A new molecular mechanism in the development of World Health Organization (WHO) Group 1 pulmonary hypertension (PH) – pulmonary arterial hypertension (PAH) – has been discovered by investigators from the Brigham and Women’s Hospital, through work funded in part by the Pulmonary Hypertension Association (PHA). NEDD9, a protein that was discovered in 1992 and has been studied in cancer research, was reported this week in an article appearing in Science Translational Medicine as important in the development of PAH.

PAH is a rare, progressive disease characterized by high blood pressure in the arteries of the lungs, as well as increased resistance to blood flow through the lungs. Scientists have long described many changes in the blood vessels (including lung arteries that are thicker than normal, narrowed or even blocked) of the lungs of people with PAH, leading to this increased pressure. In addition to an overgrowth of cells in the lung arteries, scientists also have found increased signs of fibrosis, or scarring, which can further stiffen the blood vessels.

Bradley Maron, M.D., a grantee from the PHA research program, and his colleagues at the Brigham and Women’s Hospital in Boston, were interested in learning more about the cause of this fibrosis in patients with PAH. Using network medicine, a research method that attempts to identify previously unknown connections between the many genes and proteins in the body, Dr. Maron and his colleagues discovered a connection between the cancer protein NEDD9 and fibrosis in the blood vessels of the lungs of PAH patients. The team discovered a specific area of the protein (an amino acid) that controls the fibrotic effect of NEDD9, as well as the contribution of cells in the pulmonary arteries, in the innermost layer of the pulmonary artery, the endothelium, that was not previously known to contribute to fibrosis.

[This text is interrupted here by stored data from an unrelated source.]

-- ==== Sys2Proof/Machine/Radix4.lean ====
section
/-! DEFINITION. The radix-4 stage `R4` and the init-combine `INIT`: what the command does at issue, and what one of its
butterfly groups does (`42_radix4.md` R140–R149). -/

namespace Sys2Proof.Machine

/-- The arithmetic of `BF4` (`42_radix4.md` R141): from `a = src[i1]` and the three further inputs with their twiddles,
the values of `dst[o + j * quarter]` for `j = 0..3`. Uses the draws `k` to `k + 33`. -/
def bf4 (k : Nat) (a x1 t1 x2 t2 x3 t3 : C64) : C64 × C64 × C64 × C64 :=
  let b := cmul k x1 t1
  let c := cmul (k + 6) x2 t2
  let d := cmul (k + 12) x3 t3
  let acp := cadd (k + 18) a c
  let acm := csub (k + 20) a c
  let bdp := cadd (k + 22) b d
  let bdm := crotni (csub (k + 24) b d)
  (cadd (k + 26) acp bdp, cadd (k + 28) acm bdm, csub (k + 30) acp bdp, csub (k + 32) acm bdm)

/-- How many binary32 operations with a draw `BF4` has. -/
def bf4Draws : Nat := 34

/-- `i1 = (i * 4) | O` (`42_radix4.md` R141). -/
def bf4In (i o : Nat) : Nat := (i * 4) ||| o

/-- The four values that `BF4(i, O)` computes from memory (`42_radix4.md` R141). -/
def bf4Values (k : Nat) (d : Desc) (i o : Nat) (m : Memory) : C64 × C64 × C64 × C64 :=
  let σ := stride d.op d.n.toNat d.idx
  let t1 := ldC m d.twB i
  let t2 := ldC m d.twB (2 * i)
  let t3 := ldC m d.twB (3 * i)
  let i1 := bf4In i o
  let a := ldC m d.srcB i1
  let x1 := ldC m d.srcB (i1 + σ)
  let x2 := ldC m d.srcB (i1 + 2 * σ)
  let x3 := ldC m d.srcB (i1 + 3 * σ)
  bf4 k a x1 t1 x2 t2 x3 t3

/-- `BF4(i, O)` (`42_radix4.md` R141): all reads, then the four element writes. -/
def performBf4 (d : Desc) (i o : Nat) (s : State) : State :=
  let v := bf4Values s.draws d i o s.mem
  let q := nPrime d.op d.n.toNat
  let m1 := stC s.mem d.dstB (bfOut i o) v.1
  let m2 := stC m1 d.dstB (bfOut i o + q) v.2.1
  let m3 := stC m2 d.dstB (bfOut i o + 2 * q) v.2.2.1
  let m4 := stC m3 d.dstB (bfOut i o + 3 * q) v.2.2.2
  { s with mem := m4, draws := s.draws + bf4Draws }

/-- One group of `R4` (`42_radix4.md` R142). -/
def groupR4 (d : Desc) (i o : Nat) (s : State) : State := performBf4 d i o s

/-- The two values that group `o` of `INIT` computes from memory: the sum and the difference of `dst[o]` and
`dst[o + h]`, with no multiplication (`42_radix4.md` R146). Uses the draws `k` to `k + 3`. -/
def initValues (k : Nat) (d : Desc) (o : Nat) (m : Memory) : C64 × C64 :=
  let a := ldC m d.dstB o
  let b := ldC m d.dstB (o + nPrime d.op d.n.toNat)
  (cadd k a b, csub (k + 2) a b)

/-- How many binary32 operations a group of `INIT` has. -/
def initDraws : Nat := 4

/-- One group of `INIT` (`42_radix4.md` R146): both reads, then both writes, in place. -/
def groupInit (d : Desc) (o : Nat) (s : State) : State :=
  let v := initValues s.draws d o s.mem
  let m1 := stC s.mem d.dstB o v.1
  let m2 := stC m1 d.dstB (o + nPrime d.op d.n.toNat) v.2
  { s with mem := m2, draws := s.draws + initDraws }

/-- `R4`: the issue of the radix-4 stage (`42_radix4.md` R142, `60_exceptions.md` R160, R172). -/
def execR4 (idx : Nat) (s : State) : Host.Outcome State Fault Refusal :=
  .next (command (encodeWord (.r4 idx)) (latch .r4 idx s) groupsR4 s)

/-- `INIT`: the issue of the init-combine (`42_radix4.md` R146, `60_exceptions.md` R160, R172). -/
def execInit (s : State) : Host.Outcome State Fault Refusal :=
  .next (command (encodeWord .init) (latch .init 0 s) (fun h _ => groupsInit h) s)

end Sys2Proof.Machine
end

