-- ==== Sys2Proof/Machine/Core.lean ====
section
/-! DEFINITION. The machine as the host runs it. -/

def Sys2Proof.core : Host.Core := { State := Sys2Proof.Machine.State, Fault := Sys2Proof.Machine.Fault, Refusal := Sys2Proof.Machine.Refusal, step := Sys2Proof.Machine.step, reset := Sys2Proof.Machine.State.reset }
end

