section
/-! SUPPORT. Rounding to nearest, ties to even, on an increasing sequence of values, and `roundMag` as a case of it
(`40_complex64.md` R101). -/

namespace Sys2Proof.Machine

/-! ### The nearest of an increasing sequence of values -/

/-- No value of `f` lies nearer to `n` than that of `p`, and where another lies as near, `p` is even. -/
def NearestEven (f : Nat → Nat) (n p : Nat) : Prop :=
  ∀ p', ((f p : Int) - n).natAbs ≤ ((f p' : Int) - n).natAbs
    ∧ (((f p : Int) - n).natAbs = ((f p' : Int) - n).natAbs → p' = p ∨ p % 2 = 0)

section Nearest

variable {f : Nat → Nat} {n p : Nat}

/-- Between two neighbours the lower is nearest below the midpoint. -/
theorem nearestEven_lower (hf : StrictMono f) (hlo : f p ≤ n) (hmid : 2 * n ≤ f p + f (p + 1))
    (heven : 2 * n = f p + f (p + 1) → p % 2 = 0) : NearestEven f n p := by
  intro p'
  rcases lt_trichotomy p' p with h | rfl | h
  · have := hf h
    omega
  · simp
  · have : f (p + 1) ≤ f p' := hf.monotone h
    omega

/-- Between two neighbours the upper is nearest above the midpoint. -/
theorem nearestEven_upper (hf : StrictMono f) (hhi : n ≤ f (p + 1)) (hmid : f p + f (p + 1) ≤ 2 * n)
    (hodd : 2 * n = f p + f (p + 1) → p % 2 = 1) : NearestEven f n (p + 1) := by
  intro p'
  rcases lt_trichotomy p' (p + 1) with h | rfl | h
  · have := hf.monotone (Nat.le_of_lt_succ h)
    omega
  · simp
  · have := hf h
    omega

/-- Rounding passes an odd `m` exactly from the midpoint above it on. -/
theorem NearestEven.lt_iff (h : NearestEven f n p) (hf : StrictMono f) {m : Nat} (hm : m % 2 = 1) :
    m < p ↔ f m + f (m + 1) ≤ 2 * n := by
  obtain ⟨hnear, htie⟩ := h (m + 1)
  obtain ⟨hnear', htie'⟩ := h m
  have hgap : f m < f (m + 1) := hf (Nat.lt_succ_self m)
  rcases Nat.lt_or_ge m p with hp | hp
  · have : f (m + 1) ≤ f p := hf.monotone hp
    omega
  · have := hf.monotone hp
    rcases hp.lt_or_eq with hlt | rfl
    · have := hf hlt
      omega
    · omega

/-- The nearest value to 0 is 0 where 0 is a value. -/
theorem NearestEven.eq_zero (h : NearestEven f 0 p) (hf : f 0 = 0) : f p = 0 := by
  have := (h 0).1
  omega

end Nearest

/-! ### The patterns as such a sequence -/

/-- The magnitude of bits 30:0 in units of `2^-(149 + u)`. -/
def scaledMag (u p : Nat) : Nat := bodyMag p * 2 ^ u

theorem scaledMag_strictMono (u : Nat) : StrictMono (scaledMag u) :=
  bodyMag_strictMono.mul_const (Nat.two_pow_pos u)

theorem scaledMag_zero (u : Nat) : scaledMag u 0 = 0 := Nat.zero_mul _

theorem scaledMag_inj {u p q : Nat} (h : scaledMag u p = scaledMag u q) : p = q := (scaledMag_strictMono u).injective h

theorem scaledMag_place {u t q : Nat} (hq : q ≤ 2 ^ 24) (hn : t = 0 ∨ 2 ^ 23 ≤ q) :
    scaledMag u (t * 2 ^ 23 + q) = q * 2 ^ (t + u) := by
  rw [scaledMag, bodyMag_place hq hn, Nat.mul_assoc, ← Nat.pow_add]
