/-- R50: with `capture = data + 1` the received byte is the byte transmitted next; with `capture = data` the next byte
transmitted is the original one. -/
def Obligations.OverlappingCaptureIsSeenByTheNextLoad : Prop :=
  ∀ (s : State) (c : Desc),
    s.ifrIF = true → s.ctrlIE = true → s.xip = false → s.cur = some c → c.remaining ≠ 0#16 →
      includesRead c.mode = true →
        (c.capture = some (nextAddr c.data) → ∃ t, exec .xferComplete s = .next t ∧ t.txr = s.rxr) ∧
          (c.capture = some c.data → ∃ t, exec .xferComplete s = .next t ∧ t.txr = memRead (nextAddr c.data) s)

/-- R48 (a), R53, R41: a byte the host stores before the step that loads it is the byte transmitted, wherever a step loads:
the handler's next byte, the first byte of a submission while IDLE, and the first byte of the next descriptor in the
handler. (A completion that captures onto that very byte stores it first, R50.) And the host's store touches no other
byte. -/
def Obligations.HostStoreBeforeTheLoadIsTransmitted : Prop :=
  ∀ (s : State) (v : Byte),
    (∀ c : Desc, s.ifrIF = true → s.ctrlIE = true → s.xip = false → s.cur = some c → c.remaining ≠ 0#16 →
      ¬ (includesRead c.mode = true ∧ c.capture = some (nextAddr c.data)) →
        ∃ t, exec .xferComplete (s.hostStore (nextAddr c.data) v) = .next t ∧ t.txr = v) ∧
    (∀ (i : Instr) (c : Desc) (rest : List Desc) (dev : Device),
      Inv Config.params s → s.engine = .idle → i.wellFormed Config.params → submitted i = c :: rest →
        c.device = some dev → c.remaining ≠ 0#16 → ∃ t, exec i (s.hostStore c.data v) = .next t ∧ t.txr = v) ∧
    (∀ (c d : Desc) (rest : List Desc) (dev : Device),
      Inv Config.params s → s.ifrIF = true → s.ctrlIE = true → s.cur = some c → c.remaining = 0#16 → s.q = d :: rest →
        d.device = some dev → d.remaining ≠ 0#16 → ¬ (includesRead c.mode = true ∧ c.capture = some d.data) →
          ∃ t, exec .xferComplete (s.hostStore d.data v) = .next t ∧ t.txr = v) ∧
    ∀ a b : Addr, memRead a (s.hostStore b v) = if a = b then v else memRead a s

/-! ### Frames -/

/-- The frame of WRITE, READ and READ_WRITE: where they answer a next state, no byte of memory, `RXR`, `IFR.IF`,
`CTRL.IE`, `CFG` or the script changes; while BUSY nothing but `Q` and the trace does. -/
def Obligations.SubmittingOperationsFrame : Prop :=
  ∀ (i : Instr) (s t : State), submitted i ≠ [] → exec i s = .next t →
    t.rxr = s.rxr ∧ t.ifrIF = s.ifrIF ∧ t.ctrlIE = s.ctrlIE ∧ t.cfg = s.cfg ∧ t.script = s.script ∧
      (∀ a, memRead a t = memRead a s) ∧ (s.ctrlMSTR = true → t.ctrlMSTR = true) ∧
      (s.engine = .busy → t = { s with q := t.q, trace := t.trace })

/-- The frame of XFER_COMPLETE: `RXR`, `CTRL.IE`, `CFG` and the script are unchanged; every byte of memory is unchanged
except the one at the capture cursor of a capturing current descriptor, which holds the received byte; with bytes left
the queue, the active device, the pins, `CTRL.MSTR` and `STATE` are unchanged. -/
def Obligations.HandlerFrame : Prop :=
  ∀ s t : State, exec .xferComplete s = .next t →
    t.rxr = s.rxr ∧ t.ctrlIE = s.ctrlIE ∧ t.cfg = s.cfg ∧ t.script = s.script ∧ t.ifrIF = false ∧
      (∀ a, memRead a t =
        if ∃ c, s.cur = some c ∧ c.capture = some a ∧ includesRead c.mode = true then s.rxr else memRead a s) ∧
      (∀ c, s.cur = some c → c.remaining ≠ 0#16 →
        t.q = s.q ∧ t.active = s.active ∧ t.dir = s.dir ∧ t.lvl = s.lvl ∧ t.ctrlMSTR = s.ctrlMSTR ∧
          t.engine = s.engine)

/-- R42: SPI-TE writes memory in one place only: no operation but XFER_COMPLETE changes a byte. -/
def Obligations.OnlyTheHandlerWritesMemory : Prop :=
  ∀ (W : Widths) (P : Params W) (i : Instr W) (s t : State W), i ≠ .xferComplete → execAt P i s = .next t → t.mem = s.mem

/-- R198, R20, R21, R22, R19: who writes the one-bit items and the port registers. `CTRL.IE` and `CFG` only by INIT,
`RXR` only by SHIFT_DONE, `IFR.IF` set only by SHIFT_DONE. `CTRL.MSTR` is never cleared, and it is written 1, with its
event, by INIT and by every ACTIVATE that is not a no-op (the only source of `DirOut`, R93), and by nothing else. -/
def Obligations.WhoWritesTheControlRegisters : Prop :=
  ∀ (W : Widths) (P : Params W) (i : Instr W) (s t : State W), execAt P i s = .next t →
    ((∀ cfg, i ≠ .init cfg) → t.ctrlIE = s.ctrlIE ∧ t.cfg = s.cfg) ∧
      ((∀ rx, i ≠ .shiftDone rx) → t.rxr = s.rxr ∧ (t.ifrIF = true → s.ifrIF = true)) ∧
      (s.ctrlIE = true → t.ctrlIE = true) ∧
      ∃ evs, t.trace = s.trace ++ evs ∧ (t.ctrlMSTR = true ↔ s.ctrlMSTR = true ∨ Event.setMaster ∈ evs) ∧
        (Event.setMaster ∈ evs ↔ (∃ cfg, i = .init cfg) ∨ ∃ p, Event.dirOut p ∈ evs) ∧
        (t.active ≠ s.active → ∃ p, Event.dirOut p ∈ evs)

/-- R18: no operation clears a `DIR` bit; and in a state that meets the invariant no operation writes `DIR` or `LVL` at a
pin of the bus. For INIT the second half is the model's choice (log 20): what it does to those pins is out of scope (R18,
R140). -/
def Obligations.OutputsStayOutputsAndBusPinsAreUntouched : Prop :=
  ∀ (W : Widths) (P : Params W) (i : Instr W) (s t : State W), Inv P s → execAt P i s = .next t → ∀ p : Pin W,
    (pinBit s.dir p = true → pinBit t.dir p = true) ∧
      (P.reserved p → pinBit t.dir p = pinBit s.dir p ∧ pinBit t.lvl p = pinBit s.lvl p)

/-- R28: everything SPI-TE does to the outside is an event: the trace only grows, and the new events account for every
change of the level bits, the direction bits and the memory, and for the byte on the wire. -/
def Obligations.EventsAccountForEveryOutput : Prop :=
  ∀ (W : Widths) (P : Params W) (i : Instr W) (s t : State W), Inv P s → execAt P i s = .next t →
    ∃ evs, t.trace = s.trace ++ evs ∧ levelsAfter P evs s.lvl = t.lvl ∧ directionsAfter evs s.dir = t.dir ∧
      memoryAfter evs s.mem = t.mem ∧ (loadsOf evs = [] ∧ t.txr = s.txr ∨ loadsOf evs = [t.txr] ∧ t.xip = true)
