-- ==== Sys2Proof/Laws/Memory.lean ====
section
/-!
SUPPORT. Buffer memory: a read after a write, and the canonical form every memory operation keeps.
-/

namespace Sys2Proof.Machine

variable {W : Widths}

theorem Memory.find_put_same (a : Nat) (v : Byte) (m : Memory) : Memory.find a (Memory.put a v m) = some v := by
  induction m with
  | nil => simp [Memory.put, Memory.find]
  | cons c m ih =>
    obtain ⟨k, x⟩ := c
    simp only [Memory.put]
    split
    · simp [Memory.find]
    · split
      · simp [Memory.find]
      · rename_i h
        simp [Memory.find, Ne.symm h, ih]

theorem Memory.find_put_other {a b : Nat} (h : b ≠ a) (v : Byte) (m : Memory) :
    Memory.find b (Memory.put a v m) = Memory.find b m := by
  induction m with
  | nil => simp [Memory.put, Memory.find, h.symm]
  | cons c m ih =>
    obtain ⟨k, x⟩ := c
    simp only [Memory.put]
    split
    · simp [Memory.find, h.symm]
    · split
      · rename_i hk; subst hk
        simp [Memory.find, h.symm]
      · simp [Memory.find, ih]

@[simp] theorem Memory.byteAt_put_same (m : Memory) (a : Addr W) (v : Byte) :
    Memory.byteAt (Memory.put a.toNat v m) a = v := by
  simp [Memory.byteAt, Memory.find_put_same]

theorem Memory.byteAt_put_other (m : Memory) {a b : Addr W} (h : b ≠ a) (v : Byte) :
    Memory.byteAt (Memory.put a.toNat v m) b = Memory.byteAt m b := by
  have h' : b.toNat ≠ a.toNat := fun e => h (BitVec.eq_of_toNat_eq e)
  simp [Memory.byteAt, Memory.find_put_other h']

/-- The addresses a write lists: those listed before, and the one written. -/
theorem Memory.mem_put {a : Nat} {v : Byte} {m : Memory} {c : Host.Cell} (h : c ∈ Memory.put a v m) :
    c.1 = a ∨ c ∈ m := by
  induction m with
  | nil => simp [Memory.put] at h; simp [h]
  | cons d m ih =>
    obtain ⟨k, x⟩ := d
    simp only [Memory.put] at h
    split at h
    · rcases List.mem_cons.1 h with rfl | h'
      · exact .inl rfl
      · exact .inr h'
    · split at h
      · rcases List.mem_cons.1 h with rfl | h'
        · exact .inl rfl
        · exact .inr (List.mem_cons_of_mem _ h')
      · rcases List.mem_cons.1 h with rfl | h'
        · exact .inr (by simp)
        · exact (ih h').imp_right (List.mem_cons_of_mem _)

/-- A write of an address of the space keeps the canonical form. -/
theorem Memory.wf_put {m : Memory} (h : Memory.wf W m) {a : Nat} (ha : a < 2 ^ W.addrW) (v : Byte) :
    Memory.wf W (Memory.put a v m) := by
  obtain ⟨hp, hb⟩ := h
  refine ⟨?_, fun c hc => ?_⟩
  · clear hb
    induction m with
    | nil => simp [Memory.put]
    | cons d m ih =>
      obtain ⟨k, x⟩ := d
      obtain ⟨hk, hm⟩ := List.pairwise_cons.1 hp
      simp only [Memory.put]
      split
      · rename_i hak
        refine List.pairwise_cons.2 ⟨fun c hc => ?_, hp⟩
        rcases List.mem_cons.1 hc with rfl | hc
        · exact hak
        · exact Nat.lt_trans hak (hk c hc)
      · split
        · rename_i hak; subst hak
          exact List.pairwise_cons.2 ⟨hk, hm⟩
        · rename_i h1 h2
          refine List.pairwise_cons.2 ⟨fun c hc => ?_, ih hm⟩
          rcases Memory.mem_put hc with h | h
          · show k < c.1
            omega
          · exact hk c h
  · rcases Memory.mem_put hc with h | h
    · omega
    · exact hb c h

theorem Memory.wf_put_addr {m : Memory} (h : Memory.wf W m) (a : Addr W) (v : Byte) :
    Memory.wf W (Memory.put a.toNat v m) :=
  Memory.wf_put h a.isLt v

end Sys2Proof.Machine
end

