/-! ### feed -/

@[simp] theorem feed_engine (bytes : List Byte) (s : State W) : (s.feed bytes).engine = s.engine := rfl
@[simp] theorem feed_cur (bytes : List Byte) (s : State W) : (s.feed bytes).cur = s.cur := rfl
@[simp] theorem feed_active (bytes : List Byte) (s : State W) : (s.feed bytes).active = s.active := rfl
@[simp] theorem feed_q (bytes : List Byte) (s : State W) : (s.feed bytes).q = s.q := rfl
@[simp] theorem feed_dir (bytes : List Byte) (s : State W) : (s.feed bytes).dir = s.dir := rfl
@[simp] theorem feed_lvl (bytes : List Byte) (s : State W) : (s.feed bytes).lvl = s.lvl := rfl
@[simp] theorem feed_txr (bytes : List Byte) (s : State W) : (s.feed bytes).txr = s.txr := rfl
@[simp] theorem feed_rxr (bytes : List Byte) (s : State W) : (s.feed bytes).rxr = s.rxr := rfl
@[simp] theorem feed_xip (bytes : List Byte) (s : State W) : (s.feed bytes).xip = s.xip := rfl
@[simp] theorem feed_ifrIF (bytes : List Byte) (s : State W) : (s.feed bytes).ifrIF = s.ifrIF := rfl
@[simp] theorem feed_ctrlIE (bytes : List Byte) (s : State W) : (s.feed bytes).ctrlIE = s.ctrlIE := rfl
@[simp] theorem feed_ctrlMSTR (bytes : List Byte) (s : State W) : (s.feed bytes).ctrlMSTR = s.ctrlMSTR := rfl
@[simp] theorem feed_cfg (bytes : List Byte) (s : State W) : (s.feed bytes).cfg = s.cfg := rfl
@[simp] theorem feed_mem (bytes : List Byte) (s : State W) : (s.feed bytes).mem = s.mem := rfl
@[simp] theorem feed_trace (bytes : List Byte) (s : State W) : (s.feed bytes).trace = s.trace := rfl
@[simp] theorem feed_script (bytes : List Byte) (s : State W) : (s.feed bytes).script = s.script ++ bytes := rfl

@[simp] theorem enterHandler_rx (s : State W) : (enterHandler s).1 = s.rxr := rfl

@[simp] theorem leaveHandler_eq (s : State W) : leaveHandler s = s := rfl

end Sys2Proof.Machine
end

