/-- The switch guard touches no level where the active device's line is not asserted. -/
theorem switchGuard_no_line {P : Params W} {dev : Device W} {s : State W}
    (h : ∀ a, s.active = some a → ¬ asserted P a s) : switchGuard P dev s = s := by
  rcases switchGuard_cases P dev s with hs | ⟨a, ha, -, hl, -⟩
  · exact hs
  · exact absurd hl (h a ha)

/-- Turning to a device that is not active: what the guard leaves, with the device activated. -/
theorem turn_other {P : Params W} {dev : Device W} {s : State W} (h : s.active ≠ some dev) :
    activate dev (switchGuard P dev s) =
      setMaster (configureOutput dev.dbit { switchGuard P dev s with active := some dev }) :=
  activate_other (by rwa [switchGuard_active])

/-- Settles O60: `activate_same` after `switchGuard_same`; else `turn_other`, the level bits being the guard's. -/
theorem turningToADevice : Obligations.TurningToADevice := by
  intro W P dev s
  refine ⟨fun h => by rw [switchGuard_same h, activate_same h], fun h => ?_⟩
  rw [turn_other h]
  refine ⟨rfl, congrArg (setPin · dev.dbit true) (switchGuard_dir P dev s), rfl, fun a ha hl => ?_, fun hn => ?_⟩
  · have hne : a ≠ dev := fun e => h (e ▸ ha)
    rw [switchGuard_held ha hne hl]
    rfl
  · rw [switchGuard_no_line hn]
    rfl

/-! ### Taking the line from another device (R96, R112) -/

/-- Turning to a device while another's line is held: deasserted, then the device activated (R96, R93). -/
theorem turn_held {P : Params W} {a dev : Device W} {s : State W} (ha : s.active = some a) (hne : a ≠ dev)
    (hl : asserted P a s) :
    activate dev (switchGuard P dev s) =
      { s with active := some dev, dir := setPin s.dir dev.dbit true, lvl := setPin s.lvl a.lbit (!P.selActive),
               ctrlMSTR := true, trace := s.trace ++ [.selDeassert a.lbit, .dirOut dev.dbit, .setMaster] } := by
  rw [turn_other (by simp [ha, hne]), switchGuard_held ha hne hl]
  simp [setMaster, configureOutput, deassertLine, emit]

/-- A pass over a startable descriptor while another device's line is held (R112, steps 4 to 7). -/
theorem startPass_held {P : Params W} {ctx : Context} {d : Desc W} {a dev : Device W} {s : State W}
    (hd : d.device = some dev) (hr : d.remaining ≠ 0#_) (ha : s.active = some a) (hne : a ≠ dev) (hl : asserted P a s)
    (hx : s.xip = false) (hi : s.ifrIF = false) :
    startPass P ctx d s =
      .next (false, { s with
        engine := .busy, cur := some { d with remaining := d.remaining - 1#_ }, active := some dev,
        dir := setPin s.dir dev.dbit true,
        lvl := setPin (setPin s.lvl a.lbit (!P.selActive)) dev.lbit P.selActive,
        ctrlMSTR := true, txr := memRead d.data s, xip := true,
        trace := s.trace ++ [.selDeassert a.lbit, .dirOut dev.dbit, .setMaster, .selAssert dev.lbit,
          .load (memRead d.data s)] }) := by
  simp only [startPass, hd, if_neg hr]
  rw [turn_held (s := setCur d s) ha hne hl, startExchange_eq (by exact hx) (by exact hi)]
  simp [memRead, hd]

/-- At the last byte of a READ_WRITE descriptor with more queued, the handler releases it with its line held and goes on
with the queue (R119, step 4c). -/
theorem handleByte_held {P : Params W} {rx : Byte} {c : Desc W} {a : Device W} {s : State W} (hr : c.remaining = 0#_)
    (hm : c.mode = .readWrite) (ha : s.active = some a) (hq : s.q ≠ []) :
    handleByte P rx c s =
      andThen (startNext P .interrupt { s with
        cur := none, mem := storeAll (capturesOf c [rx]) s.mem,
        trace := s.trace ++ storeEvents (capturesOf c [rx]) ++ callbackEvents c ++ [.release (ended 1 c)] })
        fun y => .next y.2 := by
  rw [handleByte_eq, if_neg (not_not.2 hr), exhausted_held (by exact ha) (by exact hq) (by exact hm),
    ended_moved_zero hr]
  simp [afterByte, captureEvents_eq, callbackEvents, moved]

“Our work identifies as a novel molecular target to prevent fibrosis in lung arteries, which can lead to early right-sided heart failure and death,” said Dr. Maron. “Our data provide an alternative mechanism that may account for the variability in fibrosis observed across subgroups of patients with PAH.”

In their paper, Dr. Maron and his colleagues note that this discovery offers the potential to investigate new therapies for PAH in new pathways not previously researched. However, further research will be required to learn more about the relationship between NEDD9, fibrosis and PAH before this type of application.

Funding for this work was provided by PHA, the National Institutes of Health, the American Heart Association, the Cardiovascular Medical Research and Education Fund (CMREF), the Klarman Foundation at Brigham and Women’s Hospital and the Systemic Sclerosis Foundation.